Tasillo also led the Cinderella Ballroom Orchestra in Hartford from September 25, 1924, to 1927, of the dance venue of the same name. The Cinderella Ballroom was managed by Tasillo, formerly located at 51 Pratt Street in Hartford. The Cinderella Ballroom Orchestra was the most well-known in New England of Tasillo's various ensembles, making guest appearances at other dance venues and nightclubs in Massachusetts and elsewhere. In 1925, Tasillo hosted a battle of the bands at the Cinderella Ballroom between his band and Swanie's Serenaders. Ruth Malcomson, Miss America for 1924, appeared at the Ballroom that same year for a beauty contest hosted by Tasillo. Fletcher Henderson's Orchestra was one of many bands that played at the Cinderella Ballroom.

In 1927, William Tasillo operated a "School of Popular Music" in Hartford, with instructors from his Foot Guard Society Orchestra teaching jazz-oriented instruments, including trumpet, banjo, and piano.

At the start of the Great Depression, the bandleader opened "Bill" Tasillo's College Inn, a nightclub connected to the former luxury Garde Hotel of Hartford.
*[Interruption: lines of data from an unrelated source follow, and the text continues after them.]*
/-- In every row after acceptance the step is exec of the command in progress, whatever operands it is given: they were
latched at acceptance (R44, R198, R231). -/
def Obligations.StepContinuesTheCommandInProgress : Prop :=
  ∀ s : State, s.attached = true → s.windowBase.toNat % 8 = 0 →
    ((s.ctl.seq = .cfgWr ∨ ∃ st, s.ctl.seq = .cfgRsp st) →
      ∀ peer cs bpw, step s = checkCoherency (exec (.configure peer cs bpw) s.arrive)) ∧
    ((∃ st, s.ctl.seq = .relRsp st) → ∀ peer, step s = checkCoherency (exec (.release peer) s.arrive)) ∧
    ((s.ctl.seq.inMessage = true ∨ s.ctl.seq = .fetchDesc ∨ s.ctl.seq = .rejCpl ∨ s.ctl.seq = .rejRsp ∨
        s.ctl.seq = .finalCpl ∨ s.ctl.seq = .finalRsp) →
      ∀ peer n base, step s = checkCoherency (exec (.execute peer n base) s.arrive))

/-- Between two engine steps the other agents leave the engine's own state alone: time does not go back, a command at
the port stays, the window does not move once attached, and memory changes only in the bytes the host stores to (R8, R37,
R46, R50, R52). -/
def Obligations.OtherAgentsLeaveTheEngineAlone : Prop :=
  ∀ s : State,
    s.arrive.ctl = s.ctl ∧ s.arrive.recs = s.recs ∧ s.arrive.w = s.w ∧ s.arrive.hwConf = s.hwConf ∧
    s.arrive.hwConfValid = s.hwConfValid ∧ s.arrive.trace = s.trace ∧ s.arrive.ret = s.ret ∧
    s.now ≤ s.arrive.now ∧ (∀ c, s.port = some c → s.arrive.port = some c) ∧
    (s.attached = true → s.arrive.attached = true ∧ s.arrive.windowBase = s.windowBase ∧
      s.arrive.windowPhys = s.windowPhys) ∧
    (s.nextInput.stores = [] → s.arrive.mem = s.mem) ∧
    (Mem.wf s.mem → Mem.wf s.arrive.mem ∧
      ∀ a : Nat, (∀ x ∈ s.nextInput.stores, x.1.toNat ≠ a) → s.arrive.mem.read a = s.mem.read a)

/-- The step stops where the host did not do its duty: a window base that is not a multiple of 8 (R68, U11), a command
before the window was attached (R52; the model's choice, log 5). Otherwise an idle engine waits. -/
def Obligations.StepRefusesAViolatedLaunchAndWaitsWhenIdle : Prop :=
  ∀ s : State,
    (s.attached = true → s.windowBase.toNat % 8 ≠ 0 → step s = .refused .misalignedWindow) ∧
    (s.arrive.attached = false → s.ctl.seq = .idle → s.port ≠ none → step s = .refused .notAttached) ∧
    (s.ctl.seq = .idle → s.arrive.port = none → s.cohOk = true →
      (s.arrive.attached = true → s.arrive.windowBase.toNat % 8 = 0) → step s = .next s.arrive)

/-! ## State and reset (10_state.md) -/

/-- What reset leaves, as far as the spec gives it (R55). -/
def Obligations.ResetLeavesWhatTheSpecGives : Prop :=
  State.reset.ctl = ⟨.idle, .none, .none, .none, .none⟩ ∧ (∀ k, (State.reset.recs.get k).valid = false) ∧
  (∀ k, (State.reset.recs.get k).shadowValid = false) ∧ State.reset.hwConfValid = false ∧
  State.reset.w.outcome = .none ∧ State.reset.port = none ∧ State.reset.trace = []

/-- Reset meets every invariant stated below. -/
def Obligations.ResetMeetsTheInvariants : Prop :=
  State.reset.ctl.wf ∧ Mem.wf State.reset.mem ∧ State.reset.PeersDistinct ∧ State.reset.RecordsReady ∧
  State.reset.cohOk = true ∧ State.reset.SpienDisciplined ∧ State.reset.RunGloballyCoherent ∧
  State.reset.WordLengthsLegal ∧ State.reset.MessageChecked ∧ State.reset.ConfsClean ∧ State.reset.PioCounted ∧
  State.reset.BasesCopied ∧ State.reset.FinalAfterDeadline ∧ State.reset.StatusReportable

/-- R12: a field update changes exactly its field, bit by bit. -/
def Obligations.FieldUpdateChangesExactlyItsField : Prop :=
  ∀ (f : ConfField) (v x : Word) (i : Nat), i < 32 →
    (setField f v x).getLsbD i =
      if f.lo ≤ i ∧ i < f.lo + f.width then x.getLsbD (i - f.lo) else v.getLsbD i

/-- R125, R23, R27: what the accessors of the fields of CONF and STAT give, their laws, and the fifteen masks. -/
def Obligations.FieldAccessorsObeyTheirLaws : Prop :=
  (∀ (f g : ConfField) (v x y : Word),
    (getField f v).toNat = v.toNat / 2 ^ f.lo % 2 ^ f.width ∧
    f.mask.toNat = (2 ^ f.width - 1) * 2 ^ f.lo ∧
    (getField f (setField f v x)).toNat = x.toNat % 2 ^ f.width ∧
    (g ≠ f → getField g (setField f v x) = getField g v) ∧
    setField f (setField f v x) y = setField f v y) ∧
  (∀ (f g : StatFlag) (v x y : Word),
    (getFlag f v).toNat = v.toNat / 2 ^ f.bit % 2 ∧
    f.mask.toNat = 2 ^ f.bit ∧
    (getFlag f (setFlag f v x)).toNat = x.toNat % 2 ∧
    (g ≠ f → getFlag g (setFlag f v x) = getFlag g v) ∧
    setFlag f (setFlag f v x) y = setFlag f v y ∧
    (f.isSet v = true ↔ getFlag f v = 1#32)) ∧
  ConfField.mask .cpha = 0x00000001#32 ∧ ConfField.mask .cpol = 0x00000002#32 ∧
  ConfField.mask .cspol = 0x00000004#32 ∧ ConfField.mask .txen = 0x00000008#32 ∧
  ConfField.mask .wl = 0x00000FF0#32 ∧ ConfField.mask .trm = 0x00003000#32 ∧
  ConfField.mask .csidx = 0x0000C000#32 ∧ ConfField.mask .wcnt = 0x3FFF0000#32 ∧
  ConfField.mask .fifoen = 0x40000000#32 ∧ ConfField.mask .spien = 0x80000000#32 ∧
  StatFlag.mask .rxrdy = 0x01#32 ∧ StatFlag.mask .txrdy = 0x02#32 ∧ StatFlag.mask .eot = 0x04#32 ∧
  StatFlag.mask .txfifo = 0x08#32 ∧ StatFlag.mask .rxfifo = 0x10#32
This nightclub operated from 1929 to 1931.

In 1930, Tasillo participated in the cornerstone laying of the State Office Building and in 1935, the inaugural opening of the lounge room at the Hotel Bond in Hartford. In 1939, Tasillo appeared alongside Benny Goodman for a fundraiser and ball at the Governor's Foot Guard Hall in Hartford.

Tasillo resided in Miami, Florida in his later years, where his orchestra was playing engagements at the Copacabana nightclub with his son's ensemble as late as 1944. He died in Hartford the following year.

==Radio==
Bill Tasillo's Orchestra was among the first instrumental ensembles to broadcast in the initial months of station WTIC being on the air. Tasillo's radio ensemble, The Sparklers, was later a regular band broadcast over WTIC. Tasillo's band was also featured in the first and second 'Radio Ball' broadcasts in 1925 and 1926 hosted by WBZ, alongside popular jazz bandleaders from the Northeast, including Paul Specht and Edwin J. McEnelly. Tasillo's band would make an appearance on the fourth WBZ Radio Ball alongside Frankie Carle of McEnelly's group. The Radio Ball events took place at the former Cook's Butterfly Ballroom in Springfield, Massachusetts.
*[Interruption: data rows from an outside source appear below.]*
@[simp] theorem State.setUpd_ctl (x : UpdState) : (s.setUpd x).ctl = { s.ctl with upd := x } := rfl
@[simp] theorem State.setUpd_recs (x : UpdState) : (s.setUpd x).recs = s.recs := rfl
@[simp] theorem State.setUpd_w (x : UpdState) : (s.setUpd x).w = s.w := rfl
@[simp] theorem State.setUpd_hwConf (x : UpdState) : (s.setUpd x).hwConf = s.hwConf := rfl
@[simp] theorem State.setUpd_hwConfValid (x : UpdState) : (s.setUpd x).hwConfValid = s.hwConfValid := rfl
@[simp] theorem State.setUpd_win (x : UpdState) : (s.setUpd x).win = s.win := rfl
@[simp] theorem State.setUpd_windowBase (x : UpdState) : (s.setUpd x).windowBase = s.windowBase := rfl
@[simp] theorem State.setUpd_windowPhys (x : UpdState) : (s.setUpd x).windowPhys = s.windowPhys := rfl
@[simp] theorem State.setUpd_now (x : UpdState) : (s.setUpd x).now = s.now := rfl
@[simp] theorem State.setUpd_mem (x : UpdState) : (s.setUpd x).mem = s.mem := rfl
@[simp] theorem State.setUpd_port (x : UpdState) : (s.setUpd x).port = s.port := rfl
@[simp] theorem State.setUpd_attached (x : UpdState) : (s.setUpd x).attached = s.attached := rfl
@[simp] theorem State.setUpd_ret (x : UpdState) : (s.setUpd x).ret = s.ret := rfl
@[simp] theorem State.setUpd_trace (x : UpdState) : (s.setUpd x).trace = s.trace := rfl
@[simp] theorem State.setUpd_inputs (x : UpdState) : (s.setUpd x).inputs = s.inputs := rfl
@[simp] theorem State.setUpd_drawn (x : UpdState) : (s.setUpd x).drawn = s.drawn := rfl

@[simp] theorem State.setRecs_ctl (r : Recs) : (s.setRecs r).ctl = s.ctl := rfl
@[simp] theorem State.setRecs_recs (r : Recs) : (s.setRecs r).recs = r := rfl
@[simp] theorem State.setRecs_w (r : Recs) : (s.setRecs r).w = s.w := rfl
@[simp] theorem State.setRecs_hwConf (r : Recs) : (s.setRecs r).hwConf = s.hwConf := rfl
@[simp] theorem State.setRecs_hwConfValid (r : Recs) : (s.setRecs r).hwConfValid = s.hwConfValid := rfl
@[simp] theorem State.setRecs_win (r : Recs) : (s.setRecs r).win = s.win := rfl
@[simp] theorem State.setRecs_windowBase (r : Recs) : (s.setRecs r).windowBase = s.windowBase := rfl
@[simp] theorem State.setRecs_windowPhys (r : Recs) : (s.setRecs r).windowPhys = s.windowPhys := rfl
@[simp] theorem State.setRecs_now (r : Recs) : (s.setRecs r).now = s.now := rfl
@[simp] theorem State.setRecs_mem (r : Recs) : (s.setRecs r).mem = s.mem := rfl
@[simp] theorem State.setRecs_port (r : Recs) : (s.setRecs r).port = s.port := rfl
@[simp] theorem State.setRecs_attached (r : Recs) : (s.setRecs r).attached = s.attached := rfl
@[simp] theorem State.setRecs_ret (r : Recs) : (s.setRecs r).ret = s.ret := rfl
@[simp] theorem State.setRecs_trace (r : Recs) : (s.setRecs r).trace = s.trace := rfl
@[simp] theorem State.setRecs_inputs (r : Recs) : (s.setRecs r).inputs = s.inputs := rfl
@[simp] theorem State.setRecs_drawn (r : Recs) : (s.setRecs r).drawn = s.drawn := rfl

@[simp] theorem State.setW_ctl (w : Work) : (s.setW w).ctl = s.ctl := rfl
@[simp] theorem State.setW_recs (w : Work) : (s.setW w).recs = s.recs := rfl
@[simp] theorem State.setW_w (w : Work) : (s.setW w).w = w := rfl
@[simp] theorem State.setW_hwConf (w : Work) : (s.setW w).hwConf = s.hwConf := rfl
@[simp] theorem State.setW_hwConfValid (w : Work) : (s.setW w).hwConfValid = s.hwConfValid := rfl
@[simp] theorem State.setW_win (w : Work) : (s.setW w).win = s.win := rfl
@[simp] theorem State.setW_windowBase (w : Work) : (s.setW w).windowBase = s.windowBase := rfl
@[simp] theorem State.setW_windowPhys (w : Work) : (s.setW w).windowPhys = s.windowPhys := rfl
@[simp] theorem State.setW_now (w : Work) : (s.setW w).now = s.now := rfl
@[simp] theorem State.setW_mem (w : Work) : (s.setW w).mem = s.mem := rfl
@[simp] theorem State.setW_port (w : Work) : (s.setW w).port = s.port := rfl
@[simp] theorem State.setW_attached (w : Work) : (s.setW w).attached = s.attached := rfl
@[simp] theorem State.setW_ret (w : Work) : (s.setW w).ret = s.ret := rfl
@[simp] theorem State.setW_trace (w : Work) : (s.setW w).trace = s.trace := rfl
@[simp] theorem State.setW_inputs (w : Work) : (s.setW w).inputs = s.inputs := rfl
@[simp] theorem State.setW_drawn (w : Work) : (s.setW w).drawn = s.drawn := rfl

@[simp] theorem State.setWin_ctl (x : Window) : (s.setWin x).ctl = s.ctl := rfl
@[simp] theorem State.setWin_recs (x : Window) : (s.setWin x).recs = s.recs := rfl
@[simp] theorem State.setWin_w (x : Window) : (s.setWin x).w = s.w := rfl
@[simp] theorem State.setWin_hwConf (x : Window) : (s.setWin x).hwConf = s.hwConf := rfl
@[simp] theorem State.setWin_hwConfValid (x : Window) : (s.setWin x).hwConfValid = s.hwConfValid := rfl
@[simp] theorem State.setWin_win (x : Window) : (s.setWin x).win = x := rfl
@[simp] theorem State.setWin_windowBase (x : Window) : (s.setWin x).windowBase = s.windowBase := rfl
@[simp] theorem State.setWin_windowPhys (x : Window) : (s.setWin x).windowPhys = s.windowPhys := rfl
@[simp] theorem State.setWin_now (x : Window) : (s.setWin x).now = s.now := rfl
@[simp] theorem State.setWin_mem (x : Window) : (s.setWin x).mem = s.mem := rfl
@[simp] theorem State.setWin_port (x : Window) : (s.setWin x).port = s.port := rfl
@[simp] theorem State.setWin_attached (x : Window) : (s.setWin x).attached = s.attached := rfl
@[simp] theorem State.setWin_ret (x : Window) : (s.setWin x).ret = s.ret := rfl
@[simp] theorem State.setWin_trace (x : Window) : (s.setWin x).trace = s.trace := rfl
@[simp] theorem State.setWin_inputs (x : Window) : (s.setWin x).inputs = s.inputs := rfl
@[simp] theorem State.setWin_drawn (x : Window) : (s.setWin x).drawn = s.drawn := rfl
Tasillo's dance and nightclub orchestras were also broadcast weekly on location over WTIC radio, including Bill Tasillo's College Inn Orchestra. Tasillo's Le Bal Tabarin Orchestra was broadcast over WQAM in Miami as early as 1923.

==Volunteer work==
Tasillo was a member of the Rotary Club of Hartford from the mid-1920s, leading the "Rotary Club Boys' Band", which promoted young musicians from the area. At the request of Tasillo, John Philip Sousa was a guest conductor of the Boys' Band in 1926. They were also broadcast regularly over WTIC under the direction of Tasillo. Tasillo also led frequent volunteer concerts for area institutions such as the St. Agnes Home of West Hartford, the Undercliff Tuberculosis Sanatorium of Meriden and a Red Cross entertainment at the Hotel Bond following the 1936 flood. During the Great Depression, Tasillo led a WPA dance band in Hartford, which included saxophonist Fred Augsten.